Type B: Agglutinates with anti-B serum only.
Type O: No agglutination with either serum.
Summary Table: Blood Groups, Antigens, Antibodies, and Compatibility
Blood Type | Antigens on RBCs | Antibodies in Plasma | Can Donate To | Can Receive From |
|---|---|---|---|---|
A | A | Anti-B | A, AB | A, O |
B | B | Anti-A | B, AB | B, O |
AB | A, B | None | AB | All types |
O | None | Anti-A, Anti-B | All types | O |
Key Equations and Concepts
Hematocrit: Percentage of RBCs in total blood volume.

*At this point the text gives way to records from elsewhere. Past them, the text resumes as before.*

theorem refuseClasses_free (h : (s.link p).holder = none) : s.refuseClasses p = s := by
  have hstep : ∀ c, (if s.requests p (s.link p) c ∧ (s.link p).holder.isSome ∧ (s.link p).holder ≠ some c ∧
      !s.backing (.egress p) c then s.refuse (.egress p) c else s) = s := by
    intro c
    rw [h]
    exact if_neg fun hc => absurd hc.2.1 (by decide)
  unfold refuseClasses
  generalize List.range 6 = l
  induction l with
  | nil => rfl
  | cons c l ih =>
    rw [List.foldl_cons]
    dsimp only
    rw [hstep c]
    exact ih

theorem pump_empty (hq : (s.link p).queue = []) (hh : (s.link p).holder = none) : s.pump p = s := by
  unfold pump
  rw [hh, decideGrant_empty hq]
  exact refuseClasses_free hh

theorem beginSlot_empty (hq : (s.link p).queue = []) (hh : (s.link p).holder = none) :
    s.beginSlot p = s.setLink p { s.link p with served := false } := by
  have hl : (s.setLink p { s.link p with served := false }).link p = { s.link p with served := false } := by
    rw [link_setLink, if_pos rfl]
  unfold beginSlot
  dsimp only
  rw [if_neg fun hc => absurd hc.2 (by rw [hh]; decide)]
  exact pump_empty (by rw [hl]; exact hq) (by rw [hl]; exact hh)

/-- A holder keeps the grant, and a claim stays, where a slot begins. -/
theorem link_beginSlot_held (hh : (s.link p).holder.isSome = true) :
    (s.beginSlot p).link p = { s.link p with served := false } := by
  have hl : (s.setLink p { s.link p with served := false }).link p = { s.link p with served := false } := by
    rw [link_setLink, if_pos rfl]
  unfold beginSlot
  dsimp only
  split
  · exact hl
  · obtain ⟨bs, hbs⟩ := refuseClasses_eq (s.setLink p { s.link p with served := false }) p
    rw [pump_holder (by rw [hl]; exact hh), hbs]
    exact hl

theorem exec_slotAdvance (hp : p < 32) (idle : Nat) : exec (.slotAdvance ⟨p, idle⟩) s = answer s (s.advanceSlot p idle) :=
  answerIf_true (decide_eq_true hp)

/-- The state after the idle flits of a slot. -/
def idled (s : State) (p idle : Nat) : State :=
  { s with wire := s.wire ++ List.replicate (16 - min 16 idle) (s.idleFlit p) }

theorem slotAdvance_off (hp : p < 32) (idle : Nat) (hup : s.portUp p = false) (hd : s.portState p ≠ pDraining) :
    exec (.slotAdvance ⟨p, idle⟩) s = .next s := by
  have hflits := flitTimes_off hup hd idle 16
  have hadv : s.advanceSlot p idle = s := by
    rw [advanceSlot_down idle (by rw [hflits]; exact hup), hflits]
  rw [exec_slotAdvance hp, hadv]
  exact answer_self s

theorem slotAdvance_draining (hp : p < 32) (idle : Nat) (hup : s.portUp p = false) (hd : s.portState p = pDraining)
    (hh : (s.link p).holder = none) : exec (.slotAdvance ⟨p, idle⟩) s = .next (s.idled p idle) := by
  have hon : (s.portUp p || s.portState p == pDraining) = true := by
    rw [hd, beq_self_eq_true, Bool.or_true]
  have hflits := flitTimes_idle hon hh idle 16
  have hadv : s.advanceSlot p idle = s.idled p idle := by
    rw [advanceSlot_down idle (by rw [hflits]; exact hup), hflits]
    rfl
  rw [exec_slotAdvance hp, hadv]
  exact answer_eq rfl rfl
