-- ==== Sys2Proof/Machine/Redraw.lean ====
section
/-! DEFINITION. The redraw cache, RedrawCache: the requests Display and Clear (42_redraw_cache R90 to R92, 43_device_ops
R98, R99), and the host's expansion of DisplayLines (42 R93). -/

namespace Sys2Proof.Machine

variable {PinId : Type}

/-- `Display` of a normalized text on a line in range: a cache hit does nothing (42 R91), a miss writes the line and
then the entry (42 R90, R92). -/
def displayLine (i : Nat) (t : Text) (s : State PinId) : State PinId :=
  if cacheEntry i s = some t then respondOk s
  else respondOk (setCacheEntry i t (emit (lineWrite (lineAddr s.cfg.geometry i) t) s))

/-- `Display(line, text)` (42 R90). -/
def execReqDisplay (line : Int) (text : Text) (s : State PinId) : Host.Outcome (State PinId) Fault Refusal :=
  .next
    (if s.active && inRange s.cfg.geometry line then
      displayLine line.toNat (normalize s.cfg.geometry.width text) s
    else respondOk s)

/-- `Clear()` (43 R98, R99): unconditional writes of spaces, and the cache filled with them. -/
def execReqClear (s : State PinId) : Host.Outcome (State PinId) Fault Refusal :=
  .next
    (if s.active then
      respondOk (fillCache (some (blankLine s.cfg.geometry.width)) (emit (clearLines s.cfg.geometry) s))
    else respondOk s)

/-- The `Display` request for a segment and its index, as the host offers it (42 R93). -/
def displayRequest (segment : Text) (k : Nat) : Request :=
  { op := 0x5, operands := .lineText (.int (k : Int)) segment }

/-- `DisplayLines(text)`: one `Display` request per segment, in order, segment index = line index (42 R93). -/
def displayLines (text : Text) : List Request :=
  (splitLines text).mapIdx fun k segment => displayRequest segment k

end Sys2Proof.Machine
end

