-- ==== Sys2Proof/Safety.lean ====
section
/-! DEFINITION. What claims mean by a good state and a safe run: the invariants of 10_state R30 and R32, the timing
hazards of 70 R127 to R130 on a trace, a step that stops nothing, and the duties of the host (70 R124 to R126). -/

namespace Sys2Proof.Safety

open Sys2Proof.Machine

/-- Every entry of the cache is `None` or a text of exactly W bytes, and there are L entries (10_state R24, R32). -/
def CacheShaped (s : State) : Prop :=
  s.cache.length = s.cfg.geometry.lines ∧
    ∀ t : Text, some t ∈ s.cache → t.length = s.cfg.geometry.width

/-- The lines are where the trace has driven them since construction (10_state R25). -/
def LinesFollowTrace (s : State) : Prop := s.lines = applyEvents Lines.released s.trace

/-- No line is `Z` (10_state R30). -/
def AllDriven (ls : Machine.Lines) : Prop :=
  ls.rs ≠ .z ∧ ls.e ≠ .z ∧ ls.d4 ≠ .z ∧ ls.d5 ≠ .z ∧ ls.d6 ≠ .z ∧ ls.d7 ≠ .z

/-- `active` holds exactly when the transport is held, and then no line is `Z` and E is low (10_state R30, 40 R77). -/
def HeldWhenActive (s : State) : Prop :=
  (s.active = true ↔ transportHeld s.trace = true) ∧
    (s.active = true → AllDriven s.lines ∧ s.lines.e = .low)

/-- The backlight is off while the block is inactive, and always in the GPIO variant (10_state R23). -/
def BacklightSane (s : State) : Prop :=
  (s.active = false → s.backlight = false) ∧ (s.isI2c = false → s.backlight = false)

/-- The invariant of the block: a well-formed configuration (10_state R21) and the four above. -/
structure Inv (s : State) : Prop where
  cfg : s.cfg.wf = true
  cache : CacheShaped s
  lines : LinesFollowTrace s
  held : HeldWhenActive s
  backlight : BacklightSane s

/-- A run of events, from these lines, keeps the hazards of 70 R127 to R130. -/
def KeepsHazards (c : Config) (ls : Machine.Lines) (evs : List Event) : Prop :=
  pulseTimingOk c.timing (PulseWatch.start ls) evs = true ∧
    settleOk c (transfersFrom c.timing ls evs) = true ∧
    clearGapOk c (transfersFrom c.timing ls evs) = true ∧
    initGapOk c true (transfersFrom c.timing ls evs) = true

/-- A step that does not stop the machine. -/
def Goes (s : State) : Prop := ∃ t, step s = .next t

/-- What the host sees to outside the block: the time the controller has been powered when `Open` is requested, its
R/W line at "write", and nothing else driving it (70 R124 to R126). -/
structure HostSide where
  poweredFor : Nat
  rwLow : Bool
  exclusive : Bool
  deriving DecidableEq, Repr

/-- The host keeps its duties, with the power-on wait `T_POWER_ON` (70 R124 to R126, 92 D30). The block checks none of
them: a claim about the controller assumes them (log entry 15). -/
def HostDuties (tPowerOn : Nat) (h : HostSide) : Bool := decide (tPowerOn ≤ h.poweredFor) && h.rwLow && h.exclusive

end Sys2Proof.Safety
end

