-- ==== Sys2Proof/Laws/Exec.lean ====
section
/-! SUPPORT. What every instruction leaves alone of the port: `exec` runs inside one turn, so it neither accepts an offer
nor puts anything into service. -/

namespace Sys2Proof.Machine

/-- `exec` leaves the requesters' queues and what is in service as they were. -/
theorem exec_port {i : Instr} {s t : State} (h : exec i s = .next t) :
    t.service = s.service ∧ t.requesters = s.requesters := by
  cases i <;>
    simp only [exec, execReqOpen, execReqClose, execReqReset, execReqClear, execReqDisplay, execReqSetChar,
      execReqToggleBacklight, execReqActive, execOutInitNibble3, execOutInitNibble2, execOutFunctionSet,
      execOutDisplayOn, execOutEntryMode, execOutClearDisplay, execOutDisplayOff, execOutSetDdramAddr,
      execOutSetCgramAddr, execOutWriteData, Host.Outcome.next.injEq] at h <;>
    subst h <;> (repeat' split) <;>
    simp [openWith, closeActive, resetActive, displayLine] <;> (repeat' split) <;> simp

end Sys2Proof.Machine
end

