-- ==== Sys2Proof/Tests/Witnesses.lean ====
section
/-! SUPPORT. For every obligation with hypotheses, a concrete state and operands that meet all of them together, clause
by clause and at the ends of the ranges. Nothing here proves an obligation. -/

namespace Sys2Proof.Tests

open Sys2Proof.Machine

/-- The state `exec i s` goes on to. -/
def after (i : Instr) (s : State) : State := (stateOf (exec i s)).getD s

theorem exec_after (i : Instr) (s : State) : exec i s = .next (after i s) := by cases i <;> rfl

/-- A request without operands. -/
def bare (op : BitVec 4) : Request := { op := op, operands := .none }

/-- A state with this request in service and nothing waiting. -/
def serving (r : Request) : State :=
  { State.reset with service := some { requester := some 0, item := .request r }, requesters := [[]] }

/-- An opened block with the trace that opened it. -/
def openedByTrace (c : Config) : State := { opened c with trace := [.acq, .low] ++ initSeq c }

/-- An opened I2C block with the backlight on. -/
def lit : State := { opened i2cConfig with backlight := true }

/-- A text of 16 bytes for both lines of an opened 16x2 block. -/
def filled : State := { opened Config.default with cache := [some hiLine, some hiLine] }

/-- The configuration of a 20x4 block, and of a 16x4 one. -/
def config20x4 : Config := { Config.default with geometry := .g20x4 }

@[inherit_doc config20x4]
def config16x4 : Config := { Config.default with geometry := .g16x4 }

/-! ## Encoding -/

theorem witness_PortFieldRoundTrip :
    (Instr.reqDisplay (-2147483648) []).wf = true ∧ (Instr.reqDisplay 2147483647 []).wf = true ∧
      (Instr.outWriteData 0xFF).wf = true ∧
      (0x7FFFFFFF#32).toNat < 2 ^ 31 ∧ ¬(0x80000000#32).toNat < 2 ^ 31 := by decide

theorem witness_OutputWordsUnambiguous :
    decode (.byte8 0x1FF) = .ok (.outWriteData 0xFF) ∧ decode (.byte8 0x0FF) = .ok (.outSetDdramAddr 0x7F) ∧
      decode (.byte8 0x040) = .ok (.outSetCgramAddr 0) ∧ decode (.nib4 0x02) = .ok .outInitNibble2 :=
  ⟨rfl, rfl, rfl, rfl⟩

theorem witness_ReservedOpsRefused : ∀ op ∈ [(0x0 : BitVec 4), 0x9, 0xF],
    (op = 0 ∨ 9 ≤ op.toNat) ∧
      (serving (bare op)).service = some { requester := some 0, item := .request (bare op) } ∧
      waitingActive (serving (bare op)) = [] ∧
      (State.reset.offer 0 (bare op)).service = none ∧ waiting (State.reset.offer 0 (bare op)) = [0] ∧
      offered 0 (State.reset.offer 0 (bare op)) = some (bare op) := by decide

/-! ## The port and the step -/

theorem witness_StepRunsItemInService :
    (serving (bare 0x4)).service = some { requester := some 0, item := .request (bare 0x4) } ∧
      waitingActive (serving (bare 0x4)) = [] ∧
      decode (.request (bare 0x4)) = .ok .reqClear := ⟨rfl, by decide, rfl⟩

theorem witness_QuiescentBlockWaits : quiescent State.reset = true := by decide

theorem witness_FreePortAccepts :
    (∀ op ∈ [(0x8 : BitVec 4), 0x4],
      (State.reset.offer 1 (bare op)).service = none ∧ waiting (State.reset.offer 1 (bare op)) = [1] ∧
        offered 1 (State.reset.offer 1 (bare op)) = some (bare op)) ∧
      decode (.request (bare 0x8)) = .ok .reqActive ∧ decode (.request (bare 0x4)) = .ok .reqClear :=
  ⟨by decide, rfl, rfl⟩

/-- Two requesters wait, one of them with `Active`. -/
def contended : State := (State.reset.offer 0 (bare 0x4)).offer 1 (bare 0x8)

/-- Two requesters wait, neither with `Active`. -/
def crowded : State := (State.reset.offer 0 (bare 0x4)).offer 1 (bare 0x2)

theorem witness_OneWaitingRequestIsAccepted :
    (contended.service = none ∧ waiting contended = [0, 1] ∧ waitingActive contended = [1]) ∧
      (crowded.service = none ∧ waiting crowded = [0, 1] ∧ waitingActive crowded = []) ∧
      ∀ s ∈ [contended, crowded], ∀ k ∈ [0, 1], ∀ r, offered k s = some r → ∃ i, decode (.request r) = .ok i := by
  refine ⟨by decide, by decide, ?_⟩
  intro s hs k hk r hr
  simp only [List.mem_cons, List.not_mem_nil, or_false] at hs hk
  rcases hs with rfl | rfl <;> rcases hk with rfl | rfl <;> cases hr <;> exact ⟨_, rfl⟩

/-- A request in service, an `Active` waiting at another requester; and the same with two of them waiting. -/
def busyAndAsked : State := { serving (bare 0x4) with requesters := [[], [bare 0x8]] }

@[inherit_doc busyAndAsked]
def busyAndAskedTwice : State := { serving (bare 0x4) with requesters := [[], [bare 0x8], [bare 0x8]] }

/-- A request in service whose own requester has an `Active` to offer next: it is not waiting yet. -/
def busyAndQueued : State := { serving (bare 0x4) with requesters := [[bare 0x8]] }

Clinical Application Example
Blood Transfusion: A patient with type B blood can safely receive type B or type O blood, but not type A or AB, to avoid agglutination and transfusion reactions.
Hemolytic Disease of the Newborn: Prevented by administering RhoGAM to Rh− mothers after delivery of an Rh+ baby.
Additional info: This guide expands on the provided slides and notes with definitions, clinical context, and tables for clarity and exam preparation.